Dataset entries
=======

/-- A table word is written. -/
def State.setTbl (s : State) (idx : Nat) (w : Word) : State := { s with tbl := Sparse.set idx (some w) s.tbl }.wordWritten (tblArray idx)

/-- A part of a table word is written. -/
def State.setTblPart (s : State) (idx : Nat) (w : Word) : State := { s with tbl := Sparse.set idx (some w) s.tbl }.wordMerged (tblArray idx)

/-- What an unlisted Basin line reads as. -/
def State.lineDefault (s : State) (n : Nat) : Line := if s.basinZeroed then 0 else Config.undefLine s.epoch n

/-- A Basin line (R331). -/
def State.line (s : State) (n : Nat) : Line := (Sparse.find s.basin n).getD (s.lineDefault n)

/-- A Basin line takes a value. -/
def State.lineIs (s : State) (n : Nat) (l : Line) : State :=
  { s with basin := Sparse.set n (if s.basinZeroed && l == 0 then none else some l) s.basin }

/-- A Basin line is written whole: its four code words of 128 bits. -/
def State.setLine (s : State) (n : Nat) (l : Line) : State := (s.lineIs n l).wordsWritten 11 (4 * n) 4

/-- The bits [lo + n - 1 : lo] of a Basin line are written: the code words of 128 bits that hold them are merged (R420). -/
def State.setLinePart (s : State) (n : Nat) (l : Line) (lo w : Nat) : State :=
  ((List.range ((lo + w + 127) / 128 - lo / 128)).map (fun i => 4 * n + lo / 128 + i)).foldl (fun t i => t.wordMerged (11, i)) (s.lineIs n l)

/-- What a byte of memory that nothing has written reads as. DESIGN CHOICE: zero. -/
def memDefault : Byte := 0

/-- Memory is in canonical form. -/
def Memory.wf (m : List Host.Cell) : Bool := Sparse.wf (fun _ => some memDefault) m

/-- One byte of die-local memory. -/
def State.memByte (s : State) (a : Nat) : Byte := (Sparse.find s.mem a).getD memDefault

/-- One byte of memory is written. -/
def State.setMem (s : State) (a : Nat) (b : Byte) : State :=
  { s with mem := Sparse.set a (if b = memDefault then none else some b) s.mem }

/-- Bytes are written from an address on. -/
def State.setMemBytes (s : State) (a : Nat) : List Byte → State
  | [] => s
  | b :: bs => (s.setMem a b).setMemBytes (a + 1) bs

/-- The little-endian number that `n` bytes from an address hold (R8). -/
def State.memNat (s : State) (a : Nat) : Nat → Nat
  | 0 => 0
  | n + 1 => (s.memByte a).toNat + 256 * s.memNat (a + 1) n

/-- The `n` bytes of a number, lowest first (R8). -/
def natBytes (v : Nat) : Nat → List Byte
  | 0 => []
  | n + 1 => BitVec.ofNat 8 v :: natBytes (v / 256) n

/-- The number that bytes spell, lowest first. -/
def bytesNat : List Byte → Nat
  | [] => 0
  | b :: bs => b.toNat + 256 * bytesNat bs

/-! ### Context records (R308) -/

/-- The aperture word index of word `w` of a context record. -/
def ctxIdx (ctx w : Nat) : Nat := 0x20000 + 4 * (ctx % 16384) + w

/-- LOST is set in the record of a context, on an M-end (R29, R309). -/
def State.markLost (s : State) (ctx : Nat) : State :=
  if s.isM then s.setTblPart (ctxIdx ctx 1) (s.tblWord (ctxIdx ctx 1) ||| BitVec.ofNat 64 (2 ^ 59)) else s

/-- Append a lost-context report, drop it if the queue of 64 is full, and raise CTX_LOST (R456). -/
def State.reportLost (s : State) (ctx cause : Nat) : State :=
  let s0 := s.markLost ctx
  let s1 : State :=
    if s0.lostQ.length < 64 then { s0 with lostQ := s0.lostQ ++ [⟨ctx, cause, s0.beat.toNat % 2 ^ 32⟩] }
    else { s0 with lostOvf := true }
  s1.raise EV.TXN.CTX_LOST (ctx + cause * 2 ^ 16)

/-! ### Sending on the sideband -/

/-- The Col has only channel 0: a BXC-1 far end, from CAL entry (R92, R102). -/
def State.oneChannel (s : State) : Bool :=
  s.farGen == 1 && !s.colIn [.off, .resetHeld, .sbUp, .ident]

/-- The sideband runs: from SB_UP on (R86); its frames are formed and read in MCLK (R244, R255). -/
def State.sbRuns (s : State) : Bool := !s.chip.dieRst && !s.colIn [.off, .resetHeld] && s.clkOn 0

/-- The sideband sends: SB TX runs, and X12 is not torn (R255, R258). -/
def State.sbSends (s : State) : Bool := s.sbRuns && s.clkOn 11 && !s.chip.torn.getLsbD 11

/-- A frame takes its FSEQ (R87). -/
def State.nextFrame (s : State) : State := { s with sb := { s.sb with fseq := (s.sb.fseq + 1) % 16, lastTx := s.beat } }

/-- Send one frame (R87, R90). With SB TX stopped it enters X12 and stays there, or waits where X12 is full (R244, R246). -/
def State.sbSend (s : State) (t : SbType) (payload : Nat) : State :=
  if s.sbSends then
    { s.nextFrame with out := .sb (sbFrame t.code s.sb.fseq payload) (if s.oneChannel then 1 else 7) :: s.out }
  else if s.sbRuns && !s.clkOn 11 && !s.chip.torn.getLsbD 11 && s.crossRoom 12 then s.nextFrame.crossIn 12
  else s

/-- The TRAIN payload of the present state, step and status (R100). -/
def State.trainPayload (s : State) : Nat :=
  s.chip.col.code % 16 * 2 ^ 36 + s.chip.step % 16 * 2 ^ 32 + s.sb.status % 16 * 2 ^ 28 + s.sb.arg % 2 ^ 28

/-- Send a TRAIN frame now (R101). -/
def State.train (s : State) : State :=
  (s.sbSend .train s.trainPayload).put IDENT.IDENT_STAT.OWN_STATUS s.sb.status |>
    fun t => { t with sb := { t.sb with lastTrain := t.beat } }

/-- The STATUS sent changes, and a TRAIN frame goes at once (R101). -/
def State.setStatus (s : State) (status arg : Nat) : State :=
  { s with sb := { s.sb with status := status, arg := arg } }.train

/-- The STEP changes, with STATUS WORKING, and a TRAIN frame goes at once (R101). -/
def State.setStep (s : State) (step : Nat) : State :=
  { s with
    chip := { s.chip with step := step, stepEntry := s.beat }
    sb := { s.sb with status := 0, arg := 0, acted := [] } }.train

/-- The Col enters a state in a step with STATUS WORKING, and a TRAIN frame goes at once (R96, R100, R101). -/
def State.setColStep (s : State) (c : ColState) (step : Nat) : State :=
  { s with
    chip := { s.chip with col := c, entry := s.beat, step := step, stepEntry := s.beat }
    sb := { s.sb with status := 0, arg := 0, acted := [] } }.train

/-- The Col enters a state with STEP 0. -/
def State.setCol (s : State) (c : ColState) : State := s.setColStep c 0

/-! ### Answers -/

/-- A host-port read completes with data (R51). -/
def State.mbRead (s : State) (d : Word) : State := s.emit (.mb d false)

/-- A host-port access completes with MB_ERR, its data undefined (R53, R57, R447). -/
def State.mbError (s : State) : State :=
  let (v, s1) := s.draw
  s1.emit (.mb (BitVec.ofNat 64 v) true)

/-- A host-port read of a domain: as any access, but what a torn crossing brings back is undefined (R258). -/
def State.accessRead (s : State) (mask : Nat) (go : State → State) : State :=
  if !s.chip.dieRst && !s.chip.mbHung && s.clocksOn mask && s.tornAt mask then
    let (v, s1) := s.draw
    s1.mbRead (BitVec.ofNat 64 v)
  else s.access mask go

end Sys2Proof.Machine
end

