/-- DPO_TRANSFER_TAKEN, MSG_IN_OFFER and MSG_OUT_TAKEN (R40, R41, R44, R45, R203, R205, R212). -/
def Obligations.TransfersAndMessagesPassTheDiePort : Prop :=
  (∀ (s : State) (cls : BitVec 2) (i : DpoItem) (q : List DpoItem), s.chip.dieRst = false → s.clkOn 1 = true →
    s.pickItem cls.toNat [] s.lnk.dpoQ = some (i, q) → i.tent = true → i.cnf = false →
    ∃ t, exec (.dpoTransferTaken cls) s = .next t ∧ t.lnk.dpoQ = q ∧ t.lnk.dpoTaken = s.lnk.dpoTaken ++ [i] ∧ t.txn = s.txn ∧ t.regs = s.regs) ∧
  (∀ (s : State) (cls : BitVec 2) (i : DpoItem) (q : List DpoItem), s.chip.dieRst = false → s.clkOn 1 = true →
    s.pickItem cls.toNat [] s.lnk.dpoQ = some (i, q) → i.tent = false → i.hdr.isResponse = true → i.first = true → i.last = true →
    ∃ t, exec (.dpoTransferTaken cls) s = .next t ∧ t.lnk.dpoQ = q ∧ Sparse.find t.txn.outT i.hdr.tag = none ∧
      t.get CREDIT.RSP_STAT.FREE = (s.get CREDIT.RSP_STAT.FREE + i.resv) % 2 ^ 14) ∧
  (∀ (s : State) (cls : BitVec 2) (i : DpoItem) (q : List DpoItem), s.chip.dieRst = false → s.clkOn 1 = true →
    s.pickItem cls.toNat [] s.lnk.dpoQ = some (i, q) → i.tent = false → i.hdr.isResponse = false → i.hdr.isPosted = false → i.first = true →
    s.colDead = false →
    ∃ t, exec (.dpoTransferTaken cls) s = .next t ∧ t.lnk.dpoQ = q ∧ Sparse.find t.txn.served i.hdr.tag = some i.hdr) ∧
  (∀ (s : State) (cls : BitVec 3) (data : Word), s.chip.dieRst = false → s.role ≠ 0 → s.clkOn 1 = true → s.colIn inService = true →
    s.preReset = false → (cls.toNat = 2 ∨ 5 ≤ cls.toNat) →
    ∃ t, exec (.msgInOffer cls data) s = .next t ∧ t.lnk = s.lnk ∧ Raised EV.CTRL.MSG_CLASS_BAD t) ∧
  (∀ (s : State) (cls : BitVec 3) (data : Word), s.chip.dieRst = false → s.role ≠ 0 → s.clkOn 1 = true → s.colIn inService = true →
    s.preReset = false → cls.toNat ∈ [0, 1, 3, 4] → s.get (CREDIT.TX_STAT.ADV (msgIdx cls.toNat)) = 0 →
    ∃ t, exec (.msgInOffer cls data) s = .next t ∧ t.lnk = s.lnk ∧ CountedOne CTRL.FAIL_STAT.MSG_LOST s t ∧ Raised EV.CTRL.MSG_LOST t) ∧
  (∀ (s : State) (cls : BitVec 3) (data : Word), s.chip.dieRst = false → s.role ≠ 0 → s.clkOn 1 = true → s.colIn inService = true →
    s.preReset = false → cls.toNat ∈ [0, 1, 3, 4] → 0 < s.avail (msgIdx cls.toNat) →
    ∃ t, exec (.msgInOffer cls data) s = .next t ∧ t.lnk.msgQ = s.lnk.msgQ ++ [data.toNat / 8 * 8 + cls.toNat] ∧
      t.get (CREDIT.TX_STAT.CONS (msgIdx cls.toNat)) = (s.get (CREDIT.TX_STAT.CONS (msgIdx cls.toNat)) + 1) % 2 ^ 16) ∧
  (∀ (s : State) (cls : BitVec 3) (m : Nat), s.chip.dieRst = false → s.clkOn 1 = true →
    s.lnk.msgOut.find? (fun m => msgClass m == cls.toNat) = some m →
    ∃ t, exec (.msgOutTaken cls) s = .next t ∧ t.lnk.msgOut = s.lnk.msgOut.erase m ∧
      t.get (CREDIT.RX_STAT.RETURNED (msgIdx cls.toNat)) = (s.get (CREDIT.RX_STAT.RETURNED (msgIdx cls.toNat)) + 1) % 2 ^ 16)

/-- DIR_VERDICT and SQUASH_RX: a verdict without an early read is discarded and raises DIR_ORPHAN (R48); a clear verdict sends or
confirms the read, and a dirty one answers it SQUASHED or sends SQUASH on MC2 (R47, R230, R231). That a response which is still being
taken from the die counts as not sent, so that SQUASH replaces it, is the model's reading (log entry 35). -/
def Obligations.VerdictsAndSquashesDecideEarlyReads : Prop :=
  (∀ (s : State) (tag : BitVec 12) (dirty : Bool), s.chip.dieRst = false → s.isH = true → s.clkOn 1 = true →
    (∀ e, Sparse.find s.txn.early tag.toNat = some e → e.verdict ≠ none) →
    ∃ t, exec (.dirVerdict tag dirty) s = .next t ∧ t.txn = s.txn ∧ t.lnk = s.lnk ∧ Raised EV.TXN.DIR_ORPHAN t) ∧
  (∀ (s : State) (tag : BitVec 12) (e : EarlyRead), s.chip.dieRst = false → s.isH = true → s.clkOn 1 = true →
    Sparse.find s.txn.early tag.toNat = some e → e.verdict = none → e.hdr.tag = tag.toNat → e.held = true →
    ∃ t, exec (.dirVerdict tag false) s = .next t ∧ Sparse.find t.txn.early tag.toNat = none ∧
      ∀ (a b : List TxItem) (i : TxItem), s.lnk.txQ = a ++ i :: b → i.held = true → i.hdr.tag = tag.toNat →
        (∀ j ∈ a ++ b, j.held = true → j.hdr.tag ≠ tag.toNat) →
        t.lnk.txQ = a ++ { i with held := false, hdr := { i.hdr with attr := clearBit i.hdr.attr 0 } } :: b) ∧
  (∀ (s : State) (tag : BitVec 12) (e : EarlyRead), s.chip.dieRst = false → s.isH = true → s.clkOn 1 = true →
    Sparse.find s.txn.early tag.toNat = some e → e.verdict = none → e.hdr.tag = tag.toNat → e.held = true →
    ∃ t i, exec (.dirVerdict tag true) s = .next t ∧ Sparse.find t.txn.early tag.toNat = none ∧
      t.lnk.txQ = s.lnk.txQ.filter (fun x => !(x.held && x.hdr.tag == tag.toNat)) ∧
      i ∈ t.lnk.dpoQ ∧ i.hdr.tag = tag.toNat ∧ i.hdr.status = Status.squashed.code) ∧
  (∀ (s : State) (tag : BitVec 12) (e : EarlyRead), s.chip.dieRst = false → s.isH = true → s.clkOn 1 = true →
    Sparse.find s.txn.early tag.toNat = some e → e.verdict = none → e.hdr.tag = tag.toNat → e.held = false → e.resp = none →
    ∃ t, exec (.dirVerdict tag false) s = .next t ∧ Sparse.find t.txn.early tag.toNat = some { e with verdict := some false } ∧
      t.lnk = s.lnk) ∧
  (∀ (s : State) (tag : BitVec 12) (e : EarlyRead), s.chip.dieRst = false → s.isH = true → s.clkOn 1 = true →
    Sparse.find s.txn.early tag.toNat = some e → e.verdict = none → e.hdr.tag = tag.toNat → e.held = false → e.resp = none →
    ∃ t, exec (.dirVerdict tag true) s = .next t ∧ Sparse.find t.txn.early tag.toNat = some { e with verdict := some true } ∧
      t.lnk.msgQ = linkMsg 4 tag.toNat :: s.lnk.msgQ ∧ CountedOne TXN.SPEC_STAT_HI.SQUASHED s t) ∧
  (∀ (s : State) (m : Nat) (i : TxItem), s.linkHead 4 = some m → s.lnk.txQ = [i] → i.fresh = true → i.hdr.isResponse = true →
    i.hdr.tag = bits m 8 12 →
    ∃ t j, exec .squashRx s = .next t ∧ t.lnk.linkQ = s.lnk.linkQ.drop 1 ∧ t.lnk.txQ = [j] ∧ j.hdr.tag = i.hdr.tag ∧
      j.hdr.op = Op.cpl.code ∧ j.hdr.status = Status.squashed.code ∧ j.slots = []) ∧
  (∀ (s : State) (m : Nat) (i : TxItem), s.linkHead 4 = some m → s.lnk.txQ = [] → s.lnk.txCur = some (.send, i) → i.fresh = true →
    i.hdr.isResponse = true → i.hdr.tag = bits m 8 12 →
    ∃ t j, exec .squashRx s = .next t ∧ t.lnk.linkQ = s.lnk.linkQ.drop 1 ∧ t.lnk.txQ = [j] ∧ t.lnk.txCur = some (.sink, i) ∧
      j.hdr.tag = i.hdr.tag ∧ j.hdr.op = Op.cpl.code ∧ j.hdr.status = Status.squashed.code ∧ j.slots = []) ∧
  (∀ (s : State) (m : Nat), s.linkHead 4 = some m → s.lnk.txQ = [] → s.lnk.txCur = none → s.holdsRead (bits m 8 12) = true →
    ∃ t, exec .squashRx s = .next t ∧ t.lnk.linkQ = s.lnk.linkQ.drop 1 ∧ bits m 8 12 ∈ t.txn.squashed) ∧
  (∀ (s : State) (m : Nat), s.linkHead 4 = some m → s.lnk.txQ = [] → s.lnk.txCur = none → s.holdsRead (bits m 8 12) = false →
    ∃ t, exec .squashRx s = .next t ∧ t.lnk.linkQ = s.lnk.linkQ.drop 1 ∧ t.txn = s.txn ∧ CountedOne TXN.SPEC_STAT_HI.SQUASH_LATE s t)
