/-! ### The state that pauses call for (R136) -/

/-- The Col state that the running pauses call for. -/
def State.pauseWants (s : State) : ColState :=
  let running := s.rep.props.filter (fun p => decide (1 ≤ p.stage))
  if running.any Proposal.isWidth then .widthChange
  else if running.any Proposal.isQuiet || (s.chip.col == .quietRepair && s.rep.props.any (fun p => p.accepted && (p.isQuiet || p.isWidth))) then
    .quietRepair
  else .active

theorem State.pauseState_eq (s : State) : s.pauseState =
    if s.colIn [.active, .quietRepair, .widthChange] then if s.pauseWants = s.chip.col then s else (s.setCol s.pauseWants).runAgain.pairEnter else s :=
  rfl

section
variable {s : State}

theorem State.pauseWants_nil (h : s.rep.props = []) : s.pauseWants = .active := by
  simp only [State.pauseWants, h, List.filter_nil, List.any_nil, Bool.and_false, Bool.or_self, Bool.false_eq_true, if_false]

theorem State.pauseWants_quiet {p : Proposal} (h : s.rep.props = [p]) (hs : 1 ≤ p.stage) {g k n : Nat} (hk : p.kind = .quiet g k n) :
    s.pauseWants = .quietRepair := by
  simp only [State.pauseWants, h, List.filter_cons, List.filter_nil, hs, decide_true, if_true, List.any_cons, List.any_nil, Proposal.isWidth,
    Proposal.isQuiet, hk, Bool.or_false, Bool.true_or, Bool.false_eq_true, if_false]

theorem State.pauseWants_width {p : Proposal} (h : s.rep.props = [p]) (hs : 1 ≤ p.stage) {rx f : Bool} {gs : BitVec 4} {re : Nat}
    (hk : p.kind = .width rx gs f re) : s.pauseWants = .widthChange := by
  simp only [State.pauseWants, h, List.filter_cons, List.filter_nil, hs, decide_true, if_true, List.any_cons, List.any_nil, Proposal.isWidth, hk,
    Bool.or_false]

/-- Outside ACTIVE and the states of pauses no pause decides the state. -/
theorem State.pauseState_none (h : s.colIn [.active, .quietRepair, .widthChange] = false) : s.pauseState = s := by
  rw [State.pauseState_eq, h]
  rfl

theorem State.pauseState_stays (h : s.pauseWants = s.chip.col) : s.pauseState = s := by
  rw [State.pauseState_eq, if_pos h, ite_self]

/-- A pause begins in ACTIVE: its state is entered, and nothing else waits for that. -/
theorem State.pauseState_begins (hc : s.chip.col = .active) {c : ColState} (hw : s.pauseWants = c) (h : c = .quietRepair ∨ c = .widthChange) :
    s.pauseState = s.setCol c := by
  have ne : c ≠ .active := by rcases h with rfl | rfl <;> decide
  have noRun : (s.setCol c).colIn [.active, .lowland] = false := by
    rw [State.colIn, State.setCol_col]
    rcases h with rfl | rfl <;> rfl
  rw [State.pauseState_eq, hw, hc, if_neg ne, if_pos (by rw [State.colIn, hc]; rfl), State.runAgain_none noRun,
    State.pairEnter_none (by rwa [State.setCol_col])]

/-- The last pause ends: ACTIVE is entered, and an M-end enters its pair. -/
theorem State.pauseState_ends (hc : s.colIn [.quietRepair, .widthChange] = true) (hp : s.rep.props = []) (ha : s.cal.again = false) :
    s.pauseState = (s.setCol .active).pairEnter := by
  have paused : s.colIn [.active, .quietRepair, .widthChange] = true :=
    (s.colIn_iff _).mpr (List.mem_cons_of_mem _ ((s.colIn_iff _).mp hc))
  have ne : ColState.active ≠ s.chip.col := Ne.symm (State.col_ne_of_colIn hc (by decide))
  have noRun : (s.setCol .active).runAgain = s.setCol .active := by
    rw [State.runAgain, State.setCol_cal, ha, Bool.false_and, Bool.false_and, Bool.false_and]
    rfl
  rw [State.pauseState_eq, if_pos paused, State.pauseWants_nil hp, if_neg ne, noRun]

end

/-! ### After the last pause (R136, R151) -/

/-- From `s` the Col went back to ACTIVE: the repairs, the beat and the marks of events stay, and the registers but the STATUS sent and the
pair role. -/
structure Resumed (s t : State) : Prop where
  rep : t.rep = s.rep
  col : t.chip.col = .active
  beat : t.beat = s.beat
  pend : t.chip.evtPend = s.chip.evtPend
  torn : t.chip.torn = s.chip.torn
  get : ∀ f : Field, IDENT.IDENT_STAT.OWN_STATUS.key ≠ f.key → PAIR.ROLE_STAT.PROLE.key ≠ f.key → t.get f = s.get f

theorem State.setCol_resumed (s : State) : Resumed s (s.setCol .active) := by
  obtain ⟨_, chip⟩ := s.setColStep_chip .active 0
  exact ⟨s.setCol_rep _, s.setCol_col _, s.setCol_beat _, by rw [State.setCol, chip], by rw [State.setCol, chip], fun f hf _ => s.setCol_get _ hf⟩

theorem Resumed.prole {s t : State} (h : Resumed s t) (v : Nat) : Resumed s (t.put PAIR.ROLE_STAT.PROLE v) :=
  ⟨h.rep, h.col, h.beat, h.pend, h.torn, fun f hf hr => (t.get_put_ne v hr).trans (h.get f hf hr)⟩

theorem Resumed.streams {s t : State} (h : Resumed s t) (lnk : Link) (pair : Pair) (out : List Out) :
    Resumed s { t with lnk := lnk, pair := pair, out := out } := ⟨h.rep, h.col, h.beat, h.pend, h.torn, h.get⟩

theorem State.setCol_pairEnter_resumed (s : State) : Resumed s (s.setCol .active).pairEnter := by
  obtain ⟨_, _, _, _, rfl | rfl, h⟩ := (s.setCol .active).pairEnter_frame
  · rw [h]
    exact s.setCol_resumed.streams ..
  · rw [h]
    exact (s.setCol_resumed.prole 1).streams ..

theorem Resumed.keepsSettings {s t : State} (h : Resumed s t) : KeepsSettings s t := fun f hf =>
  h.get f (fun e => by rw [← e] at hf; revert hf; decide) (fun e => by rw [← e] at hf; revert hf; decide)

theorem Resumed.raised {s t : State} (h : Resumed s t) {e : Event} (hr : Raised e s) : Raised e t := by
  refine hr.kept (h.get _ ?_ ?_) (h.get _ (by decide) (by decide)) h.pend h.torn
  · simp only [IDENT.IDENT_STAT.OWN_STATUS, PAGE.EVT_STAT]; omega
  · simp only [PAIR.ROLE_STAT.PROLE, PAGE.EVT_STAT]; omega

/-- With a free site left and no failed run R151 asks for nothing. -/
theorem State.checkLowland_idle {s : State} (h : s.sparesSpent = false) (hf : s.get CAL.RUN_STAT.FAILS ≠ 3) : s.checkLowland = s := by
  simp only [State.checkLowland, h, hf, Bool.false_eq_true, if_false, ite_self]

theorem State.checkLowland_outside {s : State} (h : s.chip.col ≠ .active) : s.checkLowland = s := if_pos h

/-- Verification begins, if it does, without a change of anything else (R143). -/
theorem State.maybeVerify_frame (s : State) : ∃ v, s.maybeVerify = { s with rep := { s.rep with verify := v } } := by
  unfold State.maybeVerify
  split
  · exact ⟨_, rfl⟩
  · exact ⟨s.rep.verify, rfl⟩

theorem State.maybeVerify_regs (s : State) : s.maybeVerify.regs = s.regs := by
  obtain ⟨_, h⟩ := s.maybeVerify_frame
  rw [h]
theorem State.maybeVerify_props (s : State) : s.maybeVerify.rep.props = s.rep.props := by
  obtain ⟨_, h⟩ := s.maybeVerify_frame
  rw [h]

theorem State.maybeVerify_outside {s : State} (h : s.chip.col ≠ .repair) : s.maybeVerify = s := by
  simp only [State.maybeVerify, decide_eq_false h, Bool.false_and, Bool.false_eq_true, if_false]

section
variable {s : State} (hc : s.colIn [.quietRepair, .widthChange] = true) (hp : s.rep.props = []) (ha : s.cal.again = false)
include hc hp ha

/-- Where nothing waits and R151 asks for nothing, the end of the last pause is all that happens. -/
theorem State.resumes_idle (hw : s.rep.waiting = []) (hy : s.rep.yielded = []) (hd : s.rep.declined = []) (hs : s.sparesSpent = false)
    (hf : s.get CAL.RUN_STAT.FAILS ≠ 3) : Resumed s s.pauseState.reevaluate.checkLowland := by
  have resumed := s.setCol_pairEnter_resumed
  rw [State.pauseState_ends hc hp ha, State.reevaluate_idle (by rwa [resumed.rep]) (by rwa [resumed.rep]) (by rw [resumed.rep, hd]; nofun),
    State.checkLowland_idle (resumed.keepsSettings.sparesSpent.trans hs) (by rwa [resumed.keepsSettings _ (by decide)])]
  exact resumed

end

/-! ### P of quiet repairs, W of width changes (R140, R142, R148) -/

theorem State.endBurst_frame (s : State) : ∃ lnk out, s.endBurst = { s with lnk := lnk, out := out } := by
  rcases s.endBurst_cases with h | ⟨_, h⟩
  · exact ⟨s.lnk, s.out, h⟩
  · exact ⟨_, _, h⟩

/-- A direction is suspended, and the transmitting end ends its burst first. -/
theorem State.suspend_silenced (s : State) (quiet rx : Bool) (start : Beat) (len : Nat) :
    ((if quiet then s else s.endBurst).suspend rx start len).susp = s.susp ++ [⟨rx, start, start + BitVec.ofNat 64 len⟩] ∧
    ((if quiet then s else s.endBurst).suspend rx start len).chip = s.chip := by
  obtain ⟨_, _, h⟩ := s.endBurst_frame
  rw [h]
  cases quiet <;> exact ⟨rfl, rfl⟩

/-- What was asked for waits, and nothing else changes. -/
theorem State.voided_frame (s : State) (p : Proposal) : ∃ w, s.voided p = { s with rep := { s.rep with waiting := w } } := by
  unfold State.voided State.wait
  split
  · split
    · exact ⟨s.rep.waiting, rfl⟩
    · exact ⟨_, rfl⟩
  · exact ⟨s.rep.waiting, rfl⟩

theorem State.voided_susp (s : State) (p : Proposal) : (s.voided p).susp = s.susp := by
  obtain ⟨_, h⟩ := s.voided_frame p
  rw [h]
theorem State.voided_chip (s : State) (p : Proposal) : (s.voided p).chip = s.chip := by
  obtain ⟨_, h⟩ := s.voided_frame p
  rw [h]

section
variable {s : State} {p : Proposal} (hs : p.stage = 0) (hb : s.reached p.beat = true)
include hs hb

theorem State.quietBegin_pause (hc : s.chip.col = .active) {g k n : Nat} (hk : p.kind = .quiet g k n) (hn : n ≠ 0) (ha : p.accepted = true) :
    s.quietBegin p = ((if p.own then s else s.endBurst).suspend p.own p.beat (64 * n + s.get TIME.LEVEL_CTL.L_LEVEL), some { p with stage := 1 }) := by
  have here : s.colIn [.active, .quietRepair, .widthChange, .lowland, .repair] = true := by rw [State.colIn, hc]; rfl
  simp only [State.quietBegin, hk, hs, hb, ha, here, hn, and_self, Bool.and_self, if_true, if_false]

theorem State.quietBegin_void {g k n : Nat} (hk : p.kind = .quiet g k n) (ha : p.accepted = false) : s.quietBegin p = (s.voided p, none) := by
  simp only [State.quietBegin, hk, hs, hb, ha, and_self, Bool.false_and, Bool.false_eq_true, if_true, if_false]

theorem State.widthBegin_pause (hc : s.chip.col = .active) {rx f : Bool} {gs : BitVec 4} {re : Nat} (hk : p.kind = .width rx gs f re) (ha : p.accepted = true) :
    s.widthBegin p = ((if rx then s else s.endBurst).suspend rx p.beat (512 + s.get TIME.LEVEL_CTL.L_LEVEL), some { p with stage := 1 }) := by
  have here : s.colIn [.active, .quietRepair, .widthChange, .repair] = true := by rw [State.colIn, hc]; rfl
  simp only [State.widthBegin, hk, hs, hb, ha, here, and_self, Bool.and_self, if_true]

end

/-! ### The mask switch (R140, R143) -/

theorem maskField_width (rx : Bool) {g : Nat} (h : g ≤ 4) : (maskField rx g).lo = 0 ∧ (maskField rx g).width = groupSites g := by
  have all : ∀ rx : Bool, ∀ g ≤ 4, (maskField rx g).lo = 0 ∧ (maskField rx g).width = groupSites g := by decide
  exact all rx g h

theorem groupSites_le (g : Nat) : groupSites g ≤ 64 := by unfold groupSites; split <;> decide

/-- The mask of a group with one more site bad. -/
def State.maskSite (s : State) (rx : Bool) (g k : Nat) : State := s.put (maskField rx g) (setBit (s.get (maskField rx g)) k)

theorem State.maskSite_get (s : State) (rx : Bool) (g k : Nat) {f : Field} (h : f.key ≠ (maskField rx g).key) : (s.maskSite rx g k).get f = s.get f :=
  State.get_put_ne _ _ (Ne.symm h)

=======

• _EXERCISE AIM_:
Please output exactly the lines between the one holding "((List.range ((lo +" and the one holding "(v / 256) n" in the records above, inclusive, and nothing more.

• _RESPONSE TO THE EXERCISE_:
  ((List.range ((lo + w + 127) / 128 - lo / 128)).map (fun i => 4 * n + lo / 128 + i)).foldl (fun t i => t.wordMerged (11, i)) (s.lineIs n l)

/-- What a byte of memory that nothing has written reads as. DESIGN CHOICE: zero. -/
def memDefault : Byte := 0

/-- Memory is in canonical form. -/
def Memory.wf (m : List Host.Cell) : Bool := Sparse.wf (fun _ => some memDefault) m

/-- One byte of die-local memory. -/
def State.memByte (s : State) (a : Nat) : Byte := (Sparse.find s.mem a).getD memDefault

/-- One byte of memory is written. -/
def State.setMem (s : State) (a : Nat) (b : Byte) : State :=
  { s with mem := Sparse.set a (if b = memDefault then none else some b) s.mem }

/-- Bytes are written from an address on. -/
def State.setMemBytes (s : State) (a : Nat) : List Byte → State
  | [] => s
  | b :: bs => (s.setMem a b).setMemBytes (a + 1) bs

/-- The little-endian number that `n` bytes from an address hold (R8). -/
def State.memNat (s : State) (a : Nat) : Nat → Nat
  | 0 => 0
  | n + 1 => (s.memByte a).toNat + 256 * s.memNat (a + 1) n

/-- The `n` bytes of a number, lowest first (R8). -/
def natBytes (v : Nat) : Nat → List Byte
  | 0 => []
  | n + 1 => BitVec.ofNat 8 v :: natBytes (v / 256) n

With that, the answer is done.